Newly Issued Accounting Standards
- ---------------------------------
During 1998, SFAS No. 133, "Accounting for Derivative Instruments and
Hedging Activities," was issued by the Financial Accounting Standards
Board. This statement is effective for periods beginning after June 15,
2000. The Company is currently evaluating the impact, if any, of this
statement.
Pro Forma Adjustments
- ---------------------
The Company had, until the Recapitalization (see note 3), elected to be
treated as an S Corporation for federal and state income tax purposes.
Under this previous election, income for federal income tax purposes was
not taxed at the corporate level but was taxed to the sole shareholder.

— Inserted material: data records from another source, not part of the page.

-- ==== Sys2Proof/Machine/Lfsr.lean ====
section
/-! DEFINITION. The meanings of the ClockedRegister commands, R83 to R85. -/

namespace Sys2Proof.Machine

/-- `LFSR.LOAD Gg.X, seed` (R83): the seed as it is, zero included, and the flag set. -/
def execLfsrLoad (g : Slot) (x : RegName) (seed : Word) (s : State) : Host.Outcome State Fault Refusal :=
  .next ((s.setReg g x { value := seed, loaded := true }).respondOk [])

/-- `LFSR.PEEK Gg.X` (R84). -/
def execLfsrPeek (g : Slot) (x : RegName) (s : State) : Host.Outcome State Fault Refusal :=
  if (s.reg g x).loaded then
    .next (s.respondOk [bitByte (peek (s.reg g x))])
  else
    .next (s.refuse .uninit)

/-- `LFSR.ADVANCE Gg.X` (R85). -/
def execLfsrAdvance (g : Slot) (x : RegName) (s : State) : Host.Outcome State Fault Refusal :=
  if (s.reg g x).loaded then
    let (took, t) := s.advanceReg g x
    .next (t.respondOk [bitByte took])
  else
    .next (s.refuse .uninit)

end Sys2Proof.Machine
end

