-- ==== Sys2Proof/Machine/Dispatch.lean ====
section
/-! DEFINITION. Which meaning each command of the opcode table has (R61). -/

namespace Sys2Proof.Machine

def exec (i : Instr) (s : State) : Host.Outcome State Fault Refusal :=
  match i with
  | .lfsrLoad g x seed => Sys2Proof.Machine.execLfsrLoad g x seed s
  | .lfsrPeek g x => Sys2Proof.Machine.execLfsrPeek g x s
  | .lfsrAdvance g x => Sys2Proof.Machine.execLfsrAdvance g x s
  | .ksgInit g key => Sys2Proof.Machine.execKsgInit g key s
  | .ksgNextBit g => Sys2Proof.Machine.execKsgNextBit g s
  | .ksgNextBits g n => Sys2Proof.Machine.execKsgNextBits g n s
  | .ksgCryptByte g v => Sys2Proof.Machine.execKsgCryptByte g v s
  | .ksgCrypt g buf => Sys2Proof.Machine.execKsgCrypt g buf s
  | .codecRun input => Sys2Proof.Machine.execCodecRun input s
  | .codecDecrypt input => Sys2Proof.Machine.execCodecDecrypt input s
  | .codecEncrypt input => Sys2Proof.Machine.execCodecEncrypt input s

end Sys2Proof.Machine
end

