/-- O50. Every step keeps the two counts: bytes are drawn 60 at a time or not at all, and answered and waiting
frames add up to the same number (20_memory.md section 4, 30_encoding.md section 1). Both rest on the model's taking a
reset between commands only (log entry 8, unsafe in this point: a reset during a command loses drawn bytes and owes no
response), and `drawn` is the model's own counter (log entry 3). -/
def Obligations.StepKeepsTheCounts : Prop :=
  ∀ (n : Nat) (s t : State), WholeDraws s → AnswersAccountedFor n s → step s = .next t →
    WholeDraws t ∧ AnswersAccountedFor n t

/-- O51. Every step keeps unloaded registers unspecified: they hold the free value of the last unloading
(10_state.md section 2; log entries 1 and 2). -/
def Obligations.StepKeepsUnloadedUnspecified : Prop :=
  ∀ (s t : State), UnloadedUnspecified s → step s = .next t → UnloadedUnspecified t

/-- O52. The invariants of O50 and O51 hold after reset (10_state.md section 6; the counters, log entries 2
and 3). -/
def Obligations.InvariantsHoldAtReset : Prop :=
  WholeDraws State.reset ∧ AnswersAccountedFor 0 State.reset ∧ UnloadedUnspecified State.reset

/-- O53. No step changes the parameters, and after reset SAMPLE_MODE is POST (00_scope.md section 4). -/
def Obligations.ParametersNeverChange : Prop :=
  (∀ (s t : State), step s = .next t → t.params = s.params) ∧ State.reset.params.sampleMode = .post

/-- O54. After reset no register is loaded and no command is in progress, so every reading command is refused with
E_UNINIT (10_state.md section 6, 70_reset_and_hazards.md section 2). That KSG.CRYPT is refused so at every length
rests on MAXLEN being unbounded at reset (log entry 6). -/
def Obligations.ResetLeavesNothingReadable : Prop :=
  AllUnloaded State.reset ∧ State.reset.pending = [] ∧ State.reset.responses = [] ∧
  (∀ g x, ∃ t, exec (.lfsrPeek g x) State.reset = .next t ∧ RefusedWith State.reset t .uninit) ∧
  (∀ g x, ∃ t, exec (.lfsrAdvance g x) State.reset = .next t ∧ RefusedWith State.reset t .uninit) ∧
  (∀ g, ∃ t, exec (.ksgNextBit g) State.reset = .next t ∧ RefusedWith State.reset t .uninit) ∧
  (∀ g (n : Byte), n.toNat ≤ 32 →
    ∃ t, exec (.ksgNextBits g n) State.reset = .next t ∧ RefusedWith State.reset t .uninit) ∧
  (∀ g v, ∃ t, exec (.ksgCryptByte g v) State.reset = .next t ∧ RefusedWith State.reset t .uninit) ∧
  (∀ g buf, ∃ t, exec (.ksgCrypt g buf) State.reset = .next t ∧ RefusedWith State.reset t .uninit)
end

On April 27, 1998, the Company's tax status changed from an S Corporation
to a C Corporation. The income statement reflects a provision for income
taxes for federal and state purposes for the period the Company was a C
Corporation and a provision for state taxes for the periods the Company was
an S Corporation. The pro forma financial information shows the effect on
the 1998 financial statements as if the Company had been taxed as a C
Corporation during 1998 instead of an S Corporation until April 27, 1998.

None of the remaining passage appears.